# Exercise prompt
Give back each line below verbatim.

# Records to process
/-- R22, R23, R61, R81, R103 to R108: RELEASE of a tripped section in no valid set. The refusals in their order; in
STANDBY an accepted release clears the latch and the counts and L, keeps T and the trip record; while ENGAGED T becomes
the seed, here of an ACTIVE section under HOLD with a last output, and the mark is set; here the web-break line is not
asserted and the cycle timer is RUNNING, so no level rule follows. R95, R96: a release while ENGAGED of an ACTIVE
section that has break response yes while the web-break line is asserted, or of any ACTIVE section while the timer is
EXPIRED, is accepted and answered OK, and the section trips again at once under a new record. R103 to R107: a release
that names a member of a valid set judges the members in member-list order, and is refused with the first check that
fails, nothing changed; when none fails every member is released, whatever its mode and cutoff action, the set's status
kept; here in STANDBY, or with no level rule to follow. -/
def Obligations.Release : Prop :=
  (∀ (tag : BitVec 8) (sect : BitVec 16) (s : State), s.canServe →
     (32 ≤ sect.toNat → exec (.release tag sect) s = .next (s.answered (plainAnswer tag 8 .badValue))) ∧
     ∀ i : Fin 32, sect.toNat = i.val →
       ((s.settings i).valid = false → exec (.release tag sect) s = .next (s.answered (plainAnswer tag 8 .noEntry))) ∧
       ((s.settings i).valid = true → s.tripped i = false →
         exec (.release tag sect) s = .next (s.answered (plainAnswer tag 8 .notTripped))) ∧
       ((s.settings i).valid = true → s.tripped i = true →
         (∀ k, (s.share.sets.get k).valid = true → i ∉ (s.share.sets.get k).memberList) →
         ∀ x, (s.tp i).record = some x →
         ((∃ cause, cause ≠ .peer ∧ (x.cause = cause ∨ x.later.getLsbD cause.code = true) ∧
             s.causePresent i cause = true) →
           exec (.release tag sect) s = .next (s.answered (plainAnswer tag 8 .cause))) ∧
         ((∀ cause, cause ≠ .peer → (x.cause = cause ∨ x.later.getLsbD cause.code = true) →
             s.causePresent i cause = false) →
           (s.control.mode = .standby → TripLineOk s →
             ∃ t, exec (.release tag sect) s = .next (t.answered (plainAnswer tag 8 .ok)) ∧
               SameExcept [.banks, .share, .trips] s t ∧
               t.trips = { s.trips with sec := s.trips.sec.set i { latch := false, record := some x } } ∧
               t.share = { s.share with sec := s.share.sec.set i { trim := 0, imbalance := 0 } } ∧
               t.banks = { s.banks with cnt := s.banks.cnt.set i { s.counts i with deviation := 0 } }) ∧
           (s.control.mode = .engaged → ∀ o, (s.rw i).lastOut = some o → (s.settings i).mode = .active →
             (s.settings i).cutoff = .hold → s.trips.wbrk.filtered = false → s.link.timer ≠ .expired →
             let gap := o.speed.toInt - (s.rw i).lastIn.speed.toInt
             ((s.settings i).trimLimit.toNat < |gap| →
               exec (.release tag sect) s = .next (s.answered (plainAnswer tag 8 .gap))) ∧
             (|gap| ≤ (s.settings i).trimLimit.toNat →
               let seeded : RewriteStatus := { s.rw i with trim := BitVec.ofInt 32 gap, mark := true }
               ∃ t, exec (.release tag sect) s = .next (t.answered (plainAnswer tag 8 .ok)) ∧
                 SameExcept [.rewriter, .banks, .share, .trips] s t ∧
                 t.rewriter = { s.rewriter with sec := s.rewriter.sec.set i seeded } ∧
                 t.trips.sec = s.trips.sec.set i { latch := false, record := some x } ∧
                 t.share = { s.share with sec := s.share.sec.set i { trim := 0, imbalance := 0 } } ∧
                 t.banks = { s.banks with cnt := s.banks.cnt.set i { s.counts i with deviation := 0 } }))))) ∧
  (∀ (tag : BitVec 8) (sect : BitVec 16) (i : Fin 32) (x : TripRecord) (s : State), s.canServe →
    sect.toNat = i.val → s.control.mode = .engaged → (s.settings i).valid = true → (s.settings i).mode = .active →
    s.tripped i = true → (∀ k, (s.share.sets.get k).valid = true → i ∉ (s.share.sets.get k).memberList) →
    (s.tp i).record = some x →
    (∀ cause, cause ≠ .peer → (x.cause = cause ∨ x.later.getLsbD cause.code = true) →
      s.causePresent i cause = false) →
    ((s.settings i).cutoff = .hold ∨ (s.settings i).cutoff = .stop → ∀ o, (s.rw i).lastOut = some o →
      |o.speed.toInt - (s.rw i).lastIn.speed.toInt| ≤ (s.settings i).trimLimit.toNat) →
    let brk := s.trips.wbrk.filtered = true ∧ (s.settings i).breakResponse = true
    let lnk := s.link.timer = .expired
    brk ∨ lnk →
    ∃ t, exec (.release tag sect) s = .next (t.answered (plainAnswer tag 8 .ok)) ∧ t.control = s.control ∧
      t.table = s.table ∧ (∀ j, j ≠ i → t.tp j = s.tp j) ∧
      LevelTripped brk lnk i s.link.lastCycle ((s.rw i).lastOut.map (·.speed)) t) ∧
  (∀ (tag : BitVec 8) (sect : BitVec 16) (i : Fin 32) (k : Fin 8) (s : State), s.canServe → TripsOk s →
    sect.toNat = i.val → (s.share.sets.get k).valid = true → i ∈ (s.share.sets.get k).memberList →
    (s.share.sets.get k).memberList.Nodup → s.tripped i = true →
    let ms := (s.share.sets.get k).memberList
    let limit := fun j => ((s.settings j).trimLimit.toNat : Int)
    let gap := fun j : Fin 32 => match (s.rw j).lastOut with
      | some o => o.speed.toInt - (s.rw j).lastIn.speed.toInt
      | none => 0
    let causeFails := fun j => ∃ x cause, (s.tp j).record = some x ∧ cause ≠ .peer ∧
      (x.cause = cause ∨ x.later.getLsbD cause.code = true) ∧ s.causePresent j cause = true
    let gapFails := fun j => s.control.mode = .engaged ∧
      ((s.settings j).cutoff = .hold ∨ (s.settings j).cutoff = .stop) ∧ (s.rw j).lastOut ≠ none ∧
      limit j < |gap j|
    (∀ before j rest, ms = before ++ j :: rest → (∀ m ∈ before, ¬ causeFails m ∧ ¬ gapFails m) →
      (causeFails j → exec (.release tag sect) s = .next (s.answered (plainAnswer tag 8 .cause))) ∧
      (¬ causeFails j → gapFails j → exec (.release tag sect) s = .next (s.answered (plainAnswer tag 8 .gap)))) ∧
    ((∀ m ∈ ms, ¬ causeFails m ∧ ¬ gapFails m) →
      s.control.mode = .standby ∨ (s.trips.wbrk.filtered = false ∧ s.link.timer ≠ .expired) →
      ∃ t, exec (.release tag sect) s = .next (t.answered (plainAnswer tag 8 .ok)) ∧
        SameExcept [.rewriter, .banks, .share, .trips] s t ∧ TripLineOk t ∧ t.trips.wbrk = s.trips.wbrk ∧
        t.share.sets = s.share.sets ∧ t.share.stat = s.share.stat ∧
        (∀ j ∈ ms, t.tp j = { latch := false, record := (s.tp j).record } ∧
          t.sh j = { trim := 0, imbalance := 0 } ∧ t.counts j = { s.counts j with deviation := 0 } ∧
          t.rw j = if s.control.mode = .engaged then
              { s.rw j with
                trim := BitVec.ofInt 32
                  (if (s.settings j).mode = .pass then 0 else max (-limit j) (min (limit j) (gap j)))
                mark := true }
            else s.rw j) ∧
        (∀ j, j ∉ ms → t.tp j = s.tp j ∧ t.sh j = s.sh j ∧ t.counts j = s.counts j ∧ t.rw j = s.rw j)))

# Problem solution
/-- R22, R23, R61, R81, R103 to R108: RELEASE of a tripped section in no valid set. The refusals in their order; in
STANDBY an accepted release clears the latch and the counts and L, keeps T and the trip record; while ENGAGED T becomes
the seed, here of an ACTIVE section under HOLD with a last output, and the mark is set; here the web-break line is not
asserted and the cycle timer is RUNNING, so no level rule follows. R95, R96: a release while ENGAGED of an ACTIVE
section that has break response yes while the web-break line is asserted, or of any ACTIVE section while the timer is
EXPIRED, is accepted and answered OK, and the section trips again at once under a new record. R103 to R107: a release
that names a member of a valid set judges the members in member-list order, and is refused with the first check that
fails, nothing changed; when none fails every member is released, whatever its mode and cutoff action, the set's status
kept; here in STANDBY, or with no level rule to follow. -/
def Obligations.Release : Prop :=
  (∀ (tag : BitVec 8) (sect : BitVec 16) (s : State), s.canServe →
     (32 ≤ sect.toNat → exec (.release tag sect) s = .next (s.answered (plainAnswer tag 8 .badValue))) ∧
     ∀ i : Fin 32, sect.toNat = i.val →
       ((s.settings i).valid = false → exec (.release tag sect) s = .next (s.answered (plainAnswer tag 8 .noEntry))) ∧
       ((s.settings i).valid = true → s.tripped i = false →
         exec (.release tag sect) s = .next (s.answered (plainAnswer tag 8 .notTripped))) ∧
       ((s.settings i).valid = true → s.tripped i = true →
         (∀ k, (s.share.sets.get k).valid = true → i ∉ (s.share.sets.get k).memberList) →
         ∀ x, (s.tp i).record = some x →
         ((∃ cause, cause ≠ .peer ∧ (x.cause = cause ∨ x.later.getLsbD cause.code = true) ∧
             s.causePresent i cause = true) →
           exec (.release tag sect) s = .next (s.answered (plainAnswer tag 8 .cause))) ∧
         ((∀ cause, cause ≠ .peer → (x.cause = cause ∨ x.later.getLsbD cause.code = true) →
             s.causePresent i cause = false) →
           (s.control.mode = .standby → TripLineOk s →
             ∃ t, exec (.release tag sect) s = .next (t.answered (plainAnswer tag 8 .ok)) ∧
               SameExcept [.banks, .share, .trips] s t ∧
               t.trips = { s.trips with sec := s.trips.sec.set i { latch := false, record := some x } } ∧
               t.share = { s.share with sec := s.share.sec.set i { trim := 0, imbalance := 0 } } ∧
               t.banks = { s.banks with cnt := s.banks.cnt.set i { s.counts i with deviation := 0 } }) ∧
           (s.control.mode = .engaged → ∀ o, (s.rw i).lastOut = some o → (s.settings i).mode = .active →
             (s.settings i).cutoff = .hold → s.trips.wbrk.filtered = false → s.link.timer ≠ .expired →
             let gap := o.speed.toInt - (s.rw i).lastIn.speed.toInt
             ((s.settings i).trimLimit.toNat < |gap| →
               exec (.release tag sect) s = .next (s.answered (plainAnswer tag 8 .gap))) ∧
             (|gap| ≤ (s.settings i).trimLimit.toNat →
               let seeded : RewriteStatus := { s.rw i with trim := BitVec.ofInt 32 gap, mark := true }
               ∃ t, exec (.release tag sect) s = .next (t.answered (plainAnswer tag 8 .ok)) ∧
                 SameExcept [.rewriter, .banks, .share, .trips] s t ∧
                 t.rewriter = { s.rewriter with sec := s.rewriter.sec.set i seeded } ∧
                 t.trips.sec = s.trips.sec.set i { latch := false, record := some x } ∧
                 t.share = { s.share with sec := s.share.sec.set i { trim := 0, imbalance := 0 } } ∧
                 t.banks = { s.banks with cnt := s.banks.cnt.set i { s.counts i with deviation := 0 } }))))) ∧
  (∀ (tag : BitVec 8) (sect : BitVec 16) (i : Fin 32) (x : TripRecord) (s : State), s.canServe →
    sect.toNat = i.val → s.control.mode = .engaged → (s.settings i).valid = true → (s.settings i).mode = .active →
    s.tripped i = true → (∀ k, (s.share.sets.get k).valid = true → i ∉ (s.share.sets.get k).memberList) →
    (s.tp i).record = some x →
    (∀ cause, cause ≠ .peer → (x.cause = cause ∨ x.later.getLsbD cause.code = true) →
      s.causePresent i cause = false) →
    ((s.settings i).cutoff = .hold ∨ (s.settings i).cutoff = .stop → ∀ o, (s.rw i).lastOut = some o →
      |o.speed.toInt - (s.rw i).lastIn.speed.toInt| ≤ (s.settings i).trimLimit.toNat) →
    let brk := s.trips.wbrk.filtered = true ∧ (s.settings i).breakResponse = true
    let lnk := s.link.timer = .expired
    brk ∨ lnk →
    ∃ t, exec (.release tag sect) s = .next (t.answered (plainAnswer tag 8 .ok)) ∧ t.control = s.control ∧
      t.table = s.table ∧ (∀ j, j ≠ i → t.tp j = s.tp j) ∧
      LevelTripped brk lnk i s.link.lastCycle ((s.rw i).lastOut.map (·.speed)) t) ∧
  (∀ (tag : BitVec 8) (sect : BitVec 16) (i : Fin 32) (k : Fin 8) (s : State), s.canServe → TripsOk s →
    sect.toNat = i.val → (s.share.sets.get k).valid = true → i ∈ (s.share.sets.get k).memberList →
    (s.share.sets.get k).memberList.Nodup → s.tripped i = true →
    let ms := (s.share.sets.get k).memberList
    let limit := fun j => ((s.settings j).trimLimit.toNat : Int)
    let gap := fun j : Fin 32 => match (s.rw j).lastOut with
      | some o => o.speed.toInt - (s.rw j).lastIn.speed.toInt
      | none => 0
    let causeFails := fun j => ∃ x cause, (s.tp j).record = some x ∧ cause ≠ .peer ∧
      (x.cause = cause ∨ x.later.getLsbD cause.code = true) ∧ s.causePresent j cause = true
    let gapFails := fun j => s.control.mode = .engaged ∧
      ((s.settings j).cutoff = .hold ∨ (s.settings j).cutoff = .stop) ∧ (s.rw j).lastOut ≠ none ∧
      limit j < |gap j|
    (∀ before j rest, ms = before ++ j :: rest → (∀ m ∈ before, ¬ causeFails m ∧ ¬ gapFails m) →
      (causeFails j → exec (.release tag sect) s = .next (s.answered (plainAnswer tag 8 .cause))) ∧
      (¬ causeFails j → gapFails j → exec (.release tag sect) s = .next (s.answered (plainAnswer tag 8 .gap)))) ∧
    ((∀ m ∈ ms, ¬ causeFails m ∧ ¬ gapFails m) →
      s.control.mode = .standby ∨ (s.trips.wbrk.filtered = false ∧ s.link.timer ≠ .expired) →
      ∃ t, exec (.release tag sect) s = .next (t.answered (plainAnswer tag 8 .ok)) ∧
        SameExcept [.rewriter, .banks, .share, .trips] s t ∧ TripLineOk t ∧ t.trips.wbrk = s.trips.wbrk ∧
        t.share.sets = s.share.sets ∧ t.share.stat = s.share.stat ∧
        (∀ j ∈ ms, t.tp j = { latch := false, record := (s.tp j).record } ∧
          t.sh j = { trim := 0, imbalance := 0 } ∧ t.counts j = { s.counts j with deviation := 0 } ∧
          t.rw j = if s.control.mode = .engaged then
              { s.rw j with
                trim := BitVec.ofInt 32
                  (if (s.settings j).mode = .pass then 0 else max (-limit j) (min (limit j) (gap j)))
                mark := true }
            else s.rw j) ∧
        (∀ j, j ∉ ms → t.tp j = s.tp j ∧ t.sh j = s.sh j ∧ t.counts j = s.counts j ∧ t.rw j = s.rw j)))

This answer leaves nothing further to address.